Magic in a Midsummer Night's Dream and the Tempest
By examining the use of magic in William Shakespeare's A Midsummer Night's Dream and The Tempest, one can see not only how magic functions within the context of the plays, but also how the use of magic and enchantment would have been received by their historical audiences. Though instigated with differing motives and applied with differing levels of expertise in either play, magic primarily functions to instigate a farcical confusion on the part of the characters, and even though magic is deployed by central, "good" characters, the use of magic is ultimately repudiated by the end of the play, in both cases with a direct appeal to the audience. The use of magic to confuse and control characters, as well as this direct repudiation present in an appeal to the audience reveals that although magic is a central theme of both plays, that centrality was nonetheless tempered in light of the audience of the time.
Before approaching what the use of magic in A Midsummer Night's Dream and The Tempest reveals about their historical and contemporary audiences, it will be useful to briefly examine the major instances of magic and enchantment in either play.

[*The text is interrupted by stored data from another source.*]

-- ==== Sys2Proof/Tests/Slice0.lean ====
section
/-! SUPPORT. The model's own tests, each expected result from the spec (the file is named), and for every
statement with hypotheses the inputs that meet them, clause by clause. -/

namespace Sys2Proof.Tests

open Sys2Proof Sys2Proof.Machine Sys2Proof.Claims

/-! ### Small states and views of an answer -/

/-- ASCII text as elements of IN or OUT. -/
def asc (x : String) : List CodeUnit := x.toList.map fun c => BitVec.ofNat 32 c.toNat

/-- Bytes as elements of IN or OUT. -/
def hex (l : List Nat) : List CodeUnit := l.map (BitVec.ofNat 32)

/-- Reset with IN and OUTCAP as a transaction gives them. -/
def st (i : List CodeUnit) (cap : Nat) : State := { State.reset with inp := i, outcap := cap }

/-- Reset with context 0 holding these carried bytes, bound to `v`. -/
def stream (v : Variant) (b : List Byte) (i : List CodeUnit) (cap : Nat) : State :=
  { st i cap with ctxs := [(0, ⟨BitVec.ofNat 3 b.length, carryOf b (fun _ => 0xEE), true, false, some v⟩)] }

/-- Reset with context 0 EMPTY, as CTXINIT leaves it. -/
def emptyStream (i : List CodeUnit) (cap : Nat) : State := { st i cap with ctxs := [(0, emptyContext)] }

/-- Reset with context 0 FINALIZED. -/
def finalStream (i : List CodeUnit) (cap : Nat) : State :=
  { st i cap with ctxs := [(0, finalContext emptyContext .base64)] }

/-- Reset with the host's actions presented. -/
def offer (q : List HostAction) : State := { State.reset with queue := q }

/-- Reset with MAX_LEN = `m`, IN and OUTCAP. -/
def short (m : Nat) (i : List CodeUnit) (cap : Nat) : State := { State.resetWith ⟨.w8, some m, .everyCommand⟩ with inp := i, outcap := cap }

/-- The same where ENC, DEC and SFEED alone check MAX_LEN. -/
def listed (m : Nat) (i : List CodeUnit) (cap : Nat) : State :=
  { State.resetWith ⟨.w8, some m, .listedCommands⟩ with inp := i, outcap := cap }

/-- OUT and COUNT of a command that completed with STATUS = OK. -/
def okOut : Host.Outcome State Fault Refusal → Option (List CodeUnit × ResultReg Nat)
  | .next t => if t.status = .holds .ok then some (t.out, t.count) else none
  | _ => none

/-- STATUS, ERROFF and COUNT of a command that completed. -/
def regs : Host.Outcome State Fault Refusal → Option (ResultReg Status × ResultReg Nat × ResultReg Nat)
  | .next t => some (t.status, t.erroff, t.count)
  | _ => none

/-- The fault of an answer. -/
def faultOf : Host.Outcome State Fault Refusal → Option Fault
  | .fault f => some f
  | _ => none

/-- What a host read answered. -/
def readOf : Host.Outcome State Fault Refusal → Option Nat
  | .next t => t.readData
  | _ => none

/-- PENDING and the carried bytes of the context a command left. -/
def carry : Host.Outcome State Fault Refusal → Option (BitVec 3 × List Byte × CtxState)
  | .next t => some (t.ctx.pending, t.ctx.carried, t.ctx.abstractState)
  | _ => none

/-- A completed answer with this OUT. -/
def gives (o : List CodeUnit) : Option (List CodeUnit × ResultReg Nat) := some (o, .holds o.length)

/-- An architected error with this offset. -/
def raises (e : Status) (off : Nat) : Option (ResultReg Status × ResultReg Nat × ResultReg Nat) :=
  some (.holds e, .holds off, .unwritten)

/-! ### Well-formed terms -/

/-- The one check of WellFormed (30_encoding.md R85, fam): a block command with a variant of another family is
refused, one for each family; the same operation with a variant of its family is not. -/
theorem test_ill_formed_refused :
    ¬ (Instr.e64b3 .base32).WellFormed ∧ ¬ (Instr.d32b8 .base16).WellFormed ∧ ¬ (Instr.e16b1 .base64).WellFormed ∧
    (Instr.e64b3 .base64Url).WellFormed ∧ (Instr.d32b8 .base32Hex).WellFormed ∧ (Instr.e16b1 .base16).WellFormed := by
  decide

/-! ### Command words, written out bit by bit (30_encoding.md R81: OP, P, RZ, VAR) -/

/-- 95_test_vectors.md section 2 and 30_encoding.md R85. -/
theorem test_words_bulk_streaming :
    decode 0b00000001_0_00_00000 = .ok .ctxinit ∧
    decode 0b00000010_1_00_01101 = .ok (.enc .base32CrockfordLower true) ∧
    decode 0b00000011_0_00_10001 = .ok (.dec .base16Lower) ∧
    decode 0b00000100_0_00_00000 = .ok (.sfeed .base64) ∧
    decode 0b00000101_1_00_01000 = .ok (.sfin .base32 true) := by
  decide

/-- 41_block_encode.md R101 to R104. -/
theorem test_words_encode64 :
    decode 0b00100001_1_00_00001 = .ok (.e64t1 .base64Url true) ∧
    decode 0b00100010_0_00_00000 = .ok (.e64t2 .base64 false) ∧
    decode 0b00100011_0_00_00001 = .ok (.e64b3 .base64Url) ∧
    decode 0b00100110_0_00_00000 = .ok (.e64b6 .base64) := by
  decide

/-- 41_block_encode.md R105 to R109. -/
theorem test_words_encode32 :
    decode 0b00110001_0_00_01101 = .ok (.e32t1 .base32CrockfordLower false) ∧
    decode 0b00110010_1_00_01011 = .ok (.e32t2 .base32HexLower true) ∧
    decode 0b00110011_0_00_01001 = .ok (.e32t3 .base32Lower false) ∧
    decode 0b00110100_1_00_01100 = .ok (.e32t4 .base32Crockford true) ∧
    decode 0b00110101_0_00_01000 = .ok (.e32b5 .base32) := by
  decide

/-- 41_block_encode.md R110, 42_block_decode.md R141 to R143 and R149. -/
theorem test_words_decode64_and_16 :
    decode 0b01000001_0_00_10001 = .ok (.e16b1 .base16Lower) ∧
    decode 0b01110010_0_00_10000 = .ok (.d16b2 .base16) ∧
    decode 0b01010010_0_00_00001 = .ok (.d64t2 .base64Url) ∧
    decode 0b01010011_0_00_00000 = .ok (.d64t3 .base64) ∧
    decode 0b01010100_0_00_00001 = .ok (.d64b4 .base64Url) := by
  decide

In both plays, the specific magic and enchantments used are given some kind of mythical legitimacy due to a related history connecting them to an earlier mythology, whether that is a connection to Cupid in A Midsummer Night's Dream or an invented history for Ariel, Caliban, and Sycorax in The Tempest. In addition, the Tempest features Roman goddesses, but as will be seen, they are less related to the central magical devices than in A Midsummer Night's Dream. Furthermore, both plays feature a direct appeal to the audience containing a repudiation of the very magic which constitutes the cores of each play, and depending on the amount of historical legitimacy lent by these in-text appeals to earlier mythologies, the repudiations are more or less explicit and the appeals are more or less direct. As will be seen, A Midsummer Night's Dream's connection to classical Greek mythology allows it to be less total in its repudiation of magic and less direct in its appeal for the audience's praise, whereas The Tempest's more general use of sorcery and magic requires the eventual abandonment of that magic to be all the more explicit and complete. Furthermore, the final appeal to the audience is more direct, with the central character's fate resting on the audience's inclinations.
Though one of the three intertwining stories in A Midsummer Night's Dream is largely about fairies and other magical creatures, almost all of the instances of magic being actively used by a character revolve around the juice of "a little western flower," which the "maidens call […] love-in-idleness" because of its magical properties to make a sleeping person fall in love with whoever they first see upon waking (Shakespeare 2.1.166-168). Because the use of this magical juice constitutes both the central use of magic in the play and the reason for the characters' misadventures, a closer look at the details of how the magic juice is oriented within other mythical and religious beliefs is warranted. When the fairy king Oberon is first describing the magic juice to his mischievous jester and servant Puck, he relates the story behind the flower's magical properties. According to Oberon, the flower received the ability to "make man or woman madly dote / Upon the next live creature that it sees," after Cupid, "flying between the cold moon and the earth," missed his mark in attempt to hit "a fair vestal throned by the west" and his arrow ended up landing on the aforementioned flower (Shakespeare 2.1.156, 158, 171-172). Although the fantastic elements present in the play until that point were rooted in magical entities contemporary to the time of its writing, the magical juice is given a history and magical connection to a much earlier, "classical" mythology due to its relation to Cupid. In fact, the use of the magical juice in A Midsummer Night's Tale can be seen as a farcical, satirical take on Cupid's traditional role, because the mischievous Puck is essentially a bawdier, anarchistic Cupid, spreading magical juice which causes chaotic infatuations instead of shooting magical arrows that bloom into some kind of true love. Recognizing that the...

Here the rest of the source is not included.